(PROVIDED DATA begins)

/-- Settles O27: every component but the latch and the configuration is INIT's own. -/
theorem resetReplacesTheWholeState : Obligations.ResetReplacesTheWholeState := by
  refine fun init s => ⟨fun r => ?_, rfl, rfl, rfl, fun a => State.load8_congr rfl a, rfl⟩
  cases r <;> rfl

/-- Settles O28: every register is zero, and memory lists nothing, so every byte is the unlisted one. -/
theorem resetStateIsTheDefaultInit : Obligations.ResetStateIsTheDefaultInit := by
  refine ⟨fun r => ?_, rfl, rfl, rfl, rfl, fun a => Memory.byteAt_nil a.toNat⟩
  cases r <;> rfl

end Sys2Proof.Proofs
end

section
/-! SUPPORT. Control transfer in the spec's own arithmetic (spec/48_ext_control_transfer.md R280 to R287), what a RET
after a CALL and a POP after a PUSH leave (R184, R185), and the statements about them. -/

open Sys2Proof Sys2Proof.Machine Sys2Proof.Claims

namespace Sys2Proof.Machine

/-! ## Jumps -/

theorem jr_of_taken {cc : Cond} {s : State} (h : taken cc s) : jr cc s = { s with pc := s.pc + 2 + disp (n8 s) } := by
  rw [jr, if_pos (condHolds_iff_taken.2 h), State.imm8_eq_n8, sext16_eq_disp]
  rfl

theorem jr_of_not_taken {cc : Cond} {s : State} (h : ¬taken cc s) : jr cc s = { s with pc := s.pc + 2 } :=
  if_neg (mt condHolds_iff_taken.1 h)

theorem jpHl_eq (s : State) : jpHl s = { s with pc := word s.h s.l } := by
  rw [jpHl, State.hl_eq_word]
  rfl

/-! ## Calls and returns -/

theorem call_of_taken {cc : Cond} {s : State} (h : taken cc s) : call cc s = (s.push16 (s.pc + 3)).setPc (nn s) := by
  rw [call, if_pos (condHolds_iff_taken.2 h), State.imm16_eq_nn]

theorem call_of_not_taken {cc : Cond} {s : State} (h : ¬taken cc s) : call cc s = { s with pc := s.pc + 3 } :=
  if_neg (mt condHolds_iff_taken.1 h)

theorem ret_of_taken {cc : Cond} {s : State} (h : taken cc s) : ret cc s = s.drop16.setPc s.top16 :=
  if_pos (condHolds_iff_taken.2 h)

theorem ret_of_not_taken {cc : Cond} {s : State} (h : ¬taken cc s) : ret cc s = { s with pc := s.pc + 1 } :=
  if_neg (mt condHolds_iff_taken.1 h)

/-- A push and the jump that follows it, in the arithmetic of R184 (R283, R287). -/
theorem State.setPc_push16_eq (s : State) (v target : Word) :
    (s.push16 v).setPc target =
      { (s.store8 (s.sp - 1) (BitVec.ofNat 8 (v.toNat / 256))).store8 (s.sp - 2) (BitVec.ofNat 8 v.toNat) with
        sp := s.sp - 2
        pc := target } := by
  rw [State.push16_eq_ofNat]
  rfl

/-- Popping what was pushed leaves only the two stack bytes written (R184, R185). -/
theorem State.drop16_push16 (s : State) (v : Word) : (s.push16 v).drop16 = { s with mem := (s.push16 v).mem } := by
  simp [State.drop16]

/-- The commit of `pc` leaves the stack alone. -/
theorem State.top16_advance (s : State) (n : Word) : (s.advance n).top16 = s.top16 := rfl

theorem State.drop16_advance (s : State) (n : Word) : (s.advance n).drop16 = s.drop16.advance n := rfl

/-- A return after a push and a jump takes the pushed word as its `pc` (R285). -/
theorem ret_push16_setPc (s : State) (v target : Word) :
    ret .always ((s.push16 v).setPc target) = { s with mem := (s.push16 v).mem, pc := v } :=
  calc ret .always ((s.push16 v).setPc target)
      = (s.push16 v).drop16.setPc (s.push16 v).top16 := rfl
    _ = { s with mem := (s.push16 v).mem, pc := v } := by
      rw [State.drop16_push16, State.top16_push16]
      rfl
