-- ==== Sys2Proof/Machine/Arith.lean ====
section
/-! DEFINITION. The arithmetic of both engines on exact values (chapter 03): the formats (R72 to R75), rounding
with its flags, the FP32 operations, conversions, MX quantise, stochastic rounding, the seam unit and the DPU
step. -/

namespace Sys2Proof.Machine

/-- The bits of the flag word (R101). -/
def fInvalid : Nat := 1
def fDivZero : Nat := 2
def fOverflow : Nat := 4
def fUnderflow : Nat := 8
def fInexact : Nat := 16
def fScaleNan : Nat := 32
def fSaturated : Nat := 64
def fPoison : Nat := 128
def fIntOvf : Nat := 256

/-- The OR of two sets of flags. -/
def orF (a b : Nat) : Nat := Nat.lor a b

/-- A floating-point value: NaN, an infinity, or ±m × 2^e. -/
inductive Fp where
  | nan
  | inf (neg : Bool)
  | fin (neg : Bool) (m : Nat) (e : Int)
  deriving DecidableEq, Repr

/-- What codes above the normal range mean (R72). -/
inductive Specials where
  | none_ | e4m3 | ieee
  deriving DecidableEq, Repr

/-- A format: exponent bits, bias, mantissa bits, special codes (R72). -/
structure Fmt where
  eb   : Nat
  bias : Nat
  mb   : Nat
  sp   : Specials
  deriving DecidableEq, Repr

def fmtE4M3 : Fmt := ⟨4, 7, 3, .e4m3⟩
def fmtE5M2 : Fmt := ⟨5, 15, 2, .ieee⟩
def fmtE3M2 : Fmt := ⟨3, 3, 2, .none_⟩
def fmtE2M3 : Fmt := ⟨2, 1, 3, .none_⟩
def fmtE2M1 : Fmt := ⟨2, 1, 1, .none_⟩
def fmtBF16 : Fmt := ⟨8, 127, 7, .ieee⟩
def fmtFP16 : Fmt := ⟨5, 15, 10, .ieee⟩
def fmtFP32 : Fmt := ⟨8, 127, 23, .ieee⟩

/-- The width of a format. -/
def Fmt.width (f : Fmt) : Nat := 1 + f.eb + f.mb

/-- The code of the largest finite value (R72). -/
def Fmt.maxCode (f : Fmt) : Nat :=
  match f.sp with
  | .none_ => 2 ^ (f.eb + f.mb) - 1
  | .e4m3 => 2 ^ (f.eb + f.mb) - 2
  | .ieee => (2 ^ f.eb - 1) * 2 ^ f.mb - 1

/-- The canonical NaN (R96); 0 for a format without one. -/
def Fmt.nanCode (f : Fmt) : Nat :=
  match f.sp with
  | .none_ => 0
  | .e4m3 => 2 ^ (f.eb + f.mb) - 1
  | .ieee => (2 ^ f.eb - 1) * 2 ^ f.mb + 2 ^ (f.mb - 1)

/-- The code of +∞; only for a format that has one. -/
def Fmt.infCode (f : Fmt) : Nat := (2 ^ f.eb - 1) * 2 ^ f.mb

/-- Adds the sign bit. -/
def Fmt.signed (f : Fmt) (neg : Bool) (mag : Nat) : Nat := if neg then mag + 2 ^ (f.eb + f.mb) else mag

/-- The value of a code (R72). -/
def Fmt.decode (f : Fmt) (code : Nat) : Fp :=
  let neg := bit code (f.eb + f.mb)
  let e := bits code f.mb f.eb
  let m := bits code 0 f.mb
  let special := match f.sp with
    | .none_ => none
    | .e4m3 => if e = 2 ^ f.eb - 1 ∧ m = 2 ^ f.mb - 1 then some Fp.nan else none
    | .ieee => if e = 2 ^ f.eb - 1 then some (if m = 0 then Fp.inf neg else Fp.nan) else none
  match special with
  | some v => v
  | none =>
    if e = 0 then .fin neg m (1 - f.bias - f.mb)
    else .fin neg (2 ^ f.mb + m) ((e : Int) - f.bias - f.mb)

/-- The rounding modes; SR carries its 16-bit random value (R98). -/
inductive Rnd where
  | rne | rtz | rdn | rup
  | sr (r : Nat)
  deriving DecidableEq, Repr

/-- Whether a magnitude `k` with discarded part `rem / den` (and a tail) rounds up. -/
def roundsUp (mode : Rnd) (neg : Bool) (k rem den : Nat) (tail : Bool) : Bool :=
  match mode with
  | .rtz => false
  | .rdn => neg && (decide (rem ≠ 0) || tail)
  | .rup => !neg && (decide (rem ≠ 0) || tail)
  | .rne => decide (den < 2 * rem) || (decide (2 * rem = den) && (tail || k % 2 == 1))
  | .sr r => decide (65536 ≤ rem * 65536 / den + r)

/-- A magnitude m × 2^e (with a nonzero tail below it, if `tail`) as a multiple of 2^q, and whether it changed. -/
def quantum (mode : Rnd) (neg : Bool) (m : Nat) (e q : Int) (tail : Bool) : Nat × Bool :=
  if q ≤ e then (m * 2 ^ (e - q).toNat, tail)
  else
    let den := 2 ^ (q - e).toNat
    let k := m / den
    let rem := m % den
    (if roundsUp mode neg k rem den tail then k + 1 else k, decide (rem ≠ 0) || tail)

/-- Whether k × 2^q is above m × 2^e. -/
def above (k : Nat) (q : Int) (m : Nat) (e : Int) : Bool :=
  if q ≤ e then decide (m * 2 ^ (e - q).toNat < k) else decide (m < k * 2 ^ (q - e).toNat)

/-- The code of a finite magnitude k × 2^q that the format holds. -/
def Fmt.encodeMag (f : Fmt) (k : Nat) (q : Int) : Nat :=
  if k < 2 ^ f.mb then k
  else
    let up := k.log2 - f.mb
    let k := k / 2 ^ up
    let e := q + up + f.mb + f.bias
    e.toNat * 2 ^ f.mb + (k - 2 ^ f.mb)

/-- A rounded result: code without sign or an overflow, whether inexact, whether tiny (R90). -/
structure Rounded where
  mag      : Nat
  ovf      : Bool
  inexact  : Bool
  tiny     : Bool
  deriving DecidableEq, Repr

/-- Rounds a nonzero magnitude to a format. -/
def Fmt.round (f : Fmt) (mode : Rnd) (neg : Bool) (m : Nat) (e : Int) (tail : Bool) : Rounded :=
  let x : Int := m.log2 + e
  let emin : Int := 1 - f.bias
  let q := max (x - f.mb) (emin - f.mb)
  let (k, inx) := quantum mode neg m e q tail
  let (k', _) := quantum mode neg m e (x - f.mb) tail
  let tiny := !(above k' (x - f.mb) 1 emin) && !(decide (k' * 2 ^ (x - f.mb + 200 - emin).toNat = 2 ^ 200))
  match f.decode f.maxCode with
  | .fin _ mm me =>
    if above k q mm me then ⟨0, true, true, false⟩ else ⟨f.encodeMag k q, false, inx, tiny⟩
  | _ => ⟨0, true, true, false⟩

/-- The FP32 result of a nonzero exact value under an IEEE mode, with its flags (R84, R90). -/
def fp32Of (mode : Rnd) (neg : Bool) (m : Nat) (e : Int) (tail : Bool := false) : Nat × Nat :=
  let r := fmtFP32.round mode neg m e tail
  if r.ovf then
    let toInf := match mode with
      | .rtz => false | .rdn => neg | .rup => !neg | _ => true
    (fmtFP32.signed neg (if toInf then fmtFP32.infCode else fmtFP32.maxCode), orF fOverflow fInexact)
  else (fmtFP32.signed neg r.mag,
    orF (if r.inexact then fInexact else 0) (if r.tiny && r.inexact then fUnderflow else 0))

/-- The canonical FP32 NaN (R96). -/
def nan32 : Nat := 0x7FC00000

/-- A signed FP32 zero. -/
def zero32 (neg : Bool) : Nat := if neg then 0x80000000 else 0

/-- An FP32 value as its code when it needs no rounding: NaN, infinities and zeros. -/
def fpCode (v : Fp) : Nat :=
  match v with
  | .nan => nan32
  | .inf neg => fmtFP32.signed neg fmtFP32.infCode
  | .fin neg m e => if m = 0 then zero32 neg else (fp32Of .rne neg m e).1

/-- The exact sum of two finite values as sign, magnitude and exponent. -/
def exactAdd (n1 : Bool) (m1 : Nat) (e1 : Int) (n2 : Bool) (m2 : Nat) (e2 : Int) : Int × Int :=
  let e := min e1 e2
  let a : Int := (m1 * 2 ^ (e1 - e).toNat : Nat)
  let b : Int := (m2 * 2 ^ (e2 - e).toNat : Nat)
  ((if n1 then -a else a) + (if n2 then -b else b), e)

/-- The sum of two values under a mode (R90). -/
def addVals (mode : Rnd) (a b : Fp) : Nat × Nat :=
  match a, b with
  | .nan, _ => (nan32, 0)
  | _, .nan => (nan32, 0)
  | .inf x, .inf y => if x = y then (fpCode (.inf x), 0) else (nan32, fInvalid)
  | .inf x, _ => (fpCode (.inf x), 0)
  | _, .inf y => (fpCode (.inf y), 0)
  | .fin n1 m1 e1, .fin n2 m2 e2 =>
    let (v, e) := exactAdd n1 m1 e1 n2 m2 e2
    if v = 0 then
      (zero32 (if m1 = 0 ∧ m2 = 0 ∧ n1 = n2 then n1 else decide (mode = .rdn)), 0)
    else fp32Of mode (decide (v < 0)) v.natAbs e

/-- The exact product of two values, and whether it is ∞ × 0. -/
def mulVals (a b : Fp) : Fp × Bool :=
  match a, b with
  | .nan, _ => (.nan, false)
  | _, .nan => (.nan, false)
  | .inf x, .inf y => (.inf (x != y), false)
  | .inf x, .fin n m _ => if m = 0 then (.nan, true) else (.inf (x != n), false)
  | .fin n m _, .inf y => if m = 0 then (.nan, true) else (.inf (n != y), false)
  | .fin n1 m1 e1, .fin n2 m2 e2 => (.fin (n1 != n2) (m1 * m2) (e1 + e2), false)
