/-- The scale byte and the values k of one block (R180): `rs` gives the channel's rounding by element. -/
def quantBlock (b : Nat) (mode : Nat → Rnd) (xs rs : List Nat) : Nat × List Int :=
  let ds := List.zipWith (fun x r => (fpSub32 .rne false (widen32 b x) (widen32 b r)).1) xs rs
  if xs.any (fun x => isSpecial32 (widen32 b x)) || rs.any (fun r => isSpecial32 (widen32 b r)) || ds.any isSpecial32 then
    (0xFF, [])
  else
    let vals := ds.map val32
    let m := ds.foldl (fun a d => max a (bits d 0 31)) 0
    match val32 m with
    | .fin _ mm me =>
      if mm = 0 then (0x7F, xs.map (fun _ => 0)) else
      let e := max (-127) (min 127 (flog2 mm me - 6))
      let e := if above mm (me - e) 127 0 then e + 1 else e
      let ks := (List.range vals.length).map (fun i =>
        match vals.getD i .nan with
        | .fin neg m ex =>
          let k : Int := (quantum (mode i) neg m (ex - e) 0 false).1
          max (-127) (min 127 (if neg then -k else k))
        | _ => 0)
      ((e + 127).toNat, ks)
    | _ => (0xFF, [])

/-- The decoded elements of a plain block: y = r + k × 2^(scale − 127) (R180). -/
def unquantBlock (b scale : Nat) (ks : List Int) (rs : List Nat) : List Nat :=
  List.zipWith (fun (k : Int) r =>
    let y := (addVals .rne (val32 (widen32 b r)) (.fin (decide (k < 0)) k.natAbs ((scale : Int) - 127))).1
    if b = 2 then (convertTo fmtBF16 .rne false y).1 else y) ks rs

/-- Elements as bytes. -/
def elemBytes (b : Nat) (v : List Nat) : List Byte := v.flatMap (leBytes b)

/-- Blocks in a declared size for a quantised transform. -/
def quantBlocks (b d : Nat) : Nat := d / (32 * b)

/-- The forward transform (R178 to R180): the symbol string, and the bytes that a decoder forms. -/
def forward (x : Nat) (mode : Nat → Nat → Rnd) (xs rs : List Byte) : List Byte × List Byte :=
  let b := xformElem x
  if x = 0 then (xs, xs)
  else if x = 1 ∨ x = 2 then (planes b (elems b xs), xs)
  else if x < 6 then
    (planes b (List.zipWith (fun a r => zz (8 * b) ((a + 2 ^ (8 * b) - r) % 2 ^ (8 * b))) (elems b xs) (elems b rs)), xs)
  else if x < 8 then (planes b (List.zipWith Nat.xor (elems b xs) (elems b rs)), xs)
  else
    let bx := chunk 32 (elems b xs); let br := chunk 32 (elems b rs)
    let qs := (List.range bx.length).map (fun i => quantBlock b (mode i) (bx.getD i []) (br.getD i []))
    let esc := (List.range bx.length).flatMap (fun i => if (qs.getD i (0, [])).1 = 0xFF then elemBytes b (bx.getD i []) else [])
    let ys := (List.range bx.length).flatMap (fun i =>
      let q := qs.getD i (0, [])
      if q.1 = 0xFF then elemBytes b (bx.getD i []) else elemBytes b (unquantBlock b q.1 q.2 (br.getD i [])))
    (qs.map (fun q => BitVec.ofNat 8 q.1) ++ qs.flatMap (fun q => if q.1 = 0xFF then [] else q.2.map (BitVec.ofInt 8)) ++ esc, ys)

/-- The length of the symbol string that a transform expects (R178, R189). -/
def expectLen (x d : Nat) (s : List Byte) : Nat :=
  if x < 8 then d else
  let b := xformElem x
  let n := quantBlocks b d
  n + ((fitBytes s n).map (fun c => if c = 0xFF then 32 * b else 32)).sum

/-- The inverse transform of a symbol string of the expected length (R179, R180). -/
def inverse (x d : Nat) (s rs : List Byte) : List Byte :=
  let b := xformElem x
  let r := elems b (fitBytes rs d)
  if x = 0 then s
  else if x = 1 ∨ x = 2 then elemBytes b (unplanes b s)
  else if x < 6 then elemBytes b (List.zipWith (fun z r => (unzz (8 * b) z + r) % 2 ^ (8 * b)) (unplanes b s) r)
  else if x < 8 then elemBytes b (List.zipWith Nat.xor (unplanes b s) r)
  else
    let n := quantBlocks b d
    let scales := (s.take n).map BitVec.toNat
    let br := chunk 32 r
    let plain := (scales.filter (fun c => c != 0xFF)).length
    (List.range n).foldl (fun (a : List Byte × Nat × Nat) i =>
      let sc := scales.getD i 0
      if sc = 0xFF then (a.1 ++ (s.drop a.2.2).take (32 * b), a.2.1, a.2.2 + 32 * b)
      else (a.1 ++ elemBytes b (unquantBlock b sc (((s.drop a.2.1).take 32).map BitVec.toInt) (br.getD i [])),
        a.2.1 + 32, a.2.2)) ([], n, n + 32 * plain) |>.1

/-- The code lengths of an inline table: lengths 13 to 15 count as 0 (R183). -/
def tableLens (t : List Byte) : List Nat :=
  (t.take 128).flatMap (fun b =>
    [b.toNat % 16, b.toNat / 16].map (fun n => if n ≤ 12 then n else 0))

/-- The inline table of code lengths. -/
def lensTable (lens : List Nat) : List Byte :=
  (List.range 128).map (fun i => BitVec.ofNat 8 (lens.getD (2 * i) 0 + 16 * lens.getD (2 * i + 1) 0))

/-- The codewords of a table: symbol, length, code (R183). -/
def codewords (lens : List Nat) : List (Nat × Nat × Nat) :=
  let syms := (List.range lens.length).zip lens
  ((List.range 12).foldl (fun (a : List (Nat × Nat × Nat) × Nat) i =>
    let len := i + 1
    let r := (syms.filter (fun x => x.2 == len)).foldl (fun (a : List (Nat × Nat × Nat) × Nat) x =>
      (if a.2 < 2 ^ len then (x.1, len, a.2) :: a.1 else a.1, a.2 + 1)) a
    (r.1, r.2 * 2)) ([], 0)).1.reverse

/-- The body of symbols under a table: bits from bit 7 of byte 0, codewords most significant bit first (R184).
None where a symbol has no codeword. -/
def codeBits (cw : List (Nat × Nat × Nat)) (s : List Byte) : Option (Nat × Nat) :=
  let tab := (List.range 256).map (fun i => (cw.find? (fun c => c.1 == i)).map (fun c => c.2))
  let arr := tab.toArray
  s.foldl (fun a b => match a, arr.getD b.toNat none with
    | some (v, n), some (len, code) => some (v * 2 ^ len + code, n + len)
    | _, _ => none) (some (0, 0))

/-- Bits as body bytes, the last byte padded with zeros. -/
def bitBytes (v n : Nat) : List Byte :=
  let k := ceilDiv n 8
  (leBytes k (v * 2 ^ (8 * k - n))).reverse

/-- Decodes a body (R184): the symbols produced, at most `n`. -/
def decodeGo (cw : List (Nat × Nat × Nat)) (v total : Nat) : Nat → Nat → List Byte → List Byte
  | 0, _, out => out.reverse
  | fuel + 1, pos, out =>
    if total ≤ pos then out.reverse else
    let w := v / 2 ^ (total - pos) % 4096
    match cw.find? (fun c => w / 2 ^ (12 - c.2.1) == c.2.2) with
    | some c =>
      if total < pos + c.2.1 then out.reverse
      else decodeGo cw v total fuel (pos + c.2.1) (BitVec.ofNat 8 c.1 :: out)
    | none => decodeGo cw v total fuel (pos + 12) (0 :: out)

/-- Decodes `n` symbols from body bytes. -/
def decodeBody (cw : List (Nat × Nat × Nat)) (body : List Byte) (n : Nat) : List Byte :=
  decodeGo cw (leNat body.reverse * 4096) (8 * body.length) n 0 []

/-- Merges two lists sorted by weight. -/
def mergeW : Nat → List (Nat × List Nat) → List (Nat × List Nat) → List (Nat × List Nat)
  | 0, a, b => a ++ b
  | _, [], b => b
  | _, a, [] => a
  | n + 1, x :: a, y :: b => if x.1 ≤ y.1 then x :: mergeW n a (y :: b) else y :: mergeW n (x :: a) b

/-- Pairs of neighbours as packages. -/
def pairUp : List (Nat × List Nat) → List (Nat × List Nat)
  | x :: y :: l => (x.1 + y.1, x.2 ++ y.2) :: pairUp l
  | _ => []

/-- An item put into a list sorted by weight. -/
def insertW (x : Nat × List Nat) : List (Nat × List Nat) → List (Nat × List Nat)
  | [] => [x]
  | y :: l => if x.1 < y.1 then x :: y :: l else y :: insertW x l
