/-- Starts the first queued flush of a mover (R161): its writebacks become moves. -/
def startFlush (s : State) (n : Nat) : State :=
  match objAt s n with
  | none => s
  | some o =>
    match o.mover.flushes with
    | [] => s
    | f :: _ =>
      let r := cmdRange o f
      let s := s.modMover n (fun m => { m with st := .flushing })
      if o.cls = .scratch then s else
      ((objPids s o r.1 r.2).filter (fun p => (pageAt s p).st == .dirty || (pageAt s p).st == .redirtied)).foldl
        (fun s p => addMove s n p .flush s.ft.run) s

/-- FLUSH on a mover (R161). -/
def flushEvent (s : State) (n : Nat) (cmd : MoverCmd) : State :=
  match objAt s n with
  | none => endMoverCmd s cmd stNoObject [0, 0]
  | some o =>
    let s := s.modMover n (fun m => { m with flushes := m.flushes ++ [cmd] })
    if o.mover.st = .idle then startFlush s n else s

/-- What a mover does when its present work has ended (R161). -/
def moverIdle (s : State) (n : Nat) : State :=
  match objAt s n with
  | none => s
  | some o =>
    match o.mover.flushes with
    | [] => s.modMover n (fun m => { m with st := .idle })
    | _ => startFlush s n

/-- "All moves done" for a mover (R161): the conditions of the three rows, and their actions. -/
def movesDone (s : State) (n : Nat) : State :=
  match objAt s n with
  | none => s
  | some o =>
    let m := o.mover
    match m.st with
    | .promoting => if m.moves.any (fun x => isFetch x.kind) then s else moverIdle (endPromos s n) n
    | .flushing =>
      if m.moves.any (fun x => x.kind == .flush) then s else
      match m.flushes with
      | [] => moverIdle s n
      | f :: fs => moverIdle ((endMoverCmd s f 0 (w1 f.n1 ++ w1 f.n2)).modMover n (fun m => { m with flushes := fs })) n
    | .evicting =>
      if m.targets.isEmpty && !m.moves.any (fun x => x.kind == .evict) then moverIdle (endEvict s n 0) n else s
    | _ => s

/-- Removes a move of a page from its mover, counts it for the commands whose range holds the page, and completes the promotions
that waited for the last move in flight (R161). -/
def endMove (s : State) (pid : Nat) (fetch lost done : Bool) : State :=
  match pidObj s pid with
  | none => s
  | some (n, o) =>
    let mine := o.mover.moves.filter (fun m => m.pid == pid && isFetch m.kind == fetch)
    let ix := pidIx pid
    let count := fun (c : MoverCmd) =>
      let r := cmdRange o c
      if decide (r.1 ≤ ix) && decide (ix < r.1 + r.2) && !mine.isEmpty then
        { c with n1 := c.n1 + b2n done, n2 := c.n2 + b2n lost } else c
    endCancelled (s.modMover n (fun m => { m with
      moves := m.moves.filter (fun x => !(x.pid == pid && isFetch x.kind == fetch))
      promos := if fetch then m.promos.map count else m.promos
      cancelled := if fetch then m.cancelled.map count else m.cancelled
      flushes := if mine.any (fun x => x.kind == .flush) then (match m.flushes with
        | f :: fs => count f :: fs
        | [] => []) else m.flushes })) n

(PROVIDED DATA ends)

(WHAT YOU ARE ASKED TO DO):
Copy range, inclusive: the line holding "let w := v / 2 ^ (total - pos) % 4096" to the line holding "decodeGo cw (leNat". Reproduce exactly those lines of the records above and no others.

(OUTPUT FOR THIS EXERCISE):
    let w := v / 2 ^ (total - pos) % 4096
    match cw.find? (fun c => w / 2 ^ (12 - c.2.1) == c.2.2) with
    | some c =>
      if total < pos + c.2.1 then out.reverse
      else decodeGo cw v total fuel (pos + c.2.1) (BitVec.ofNat 8 c.1 :: out)
    | none => decodeGo cw v total fuel (pos + 12) (0 :: out)

/-- Decodes `n` symbols from body bytes. -/
def decodeBody (cw : List (Nat × Nat × Nat)) (body : List Byte) (n : Nat) : List Byte :=
  decodeGo cw (leNat body.reverse * 4096) (8 * body.length) n 0 []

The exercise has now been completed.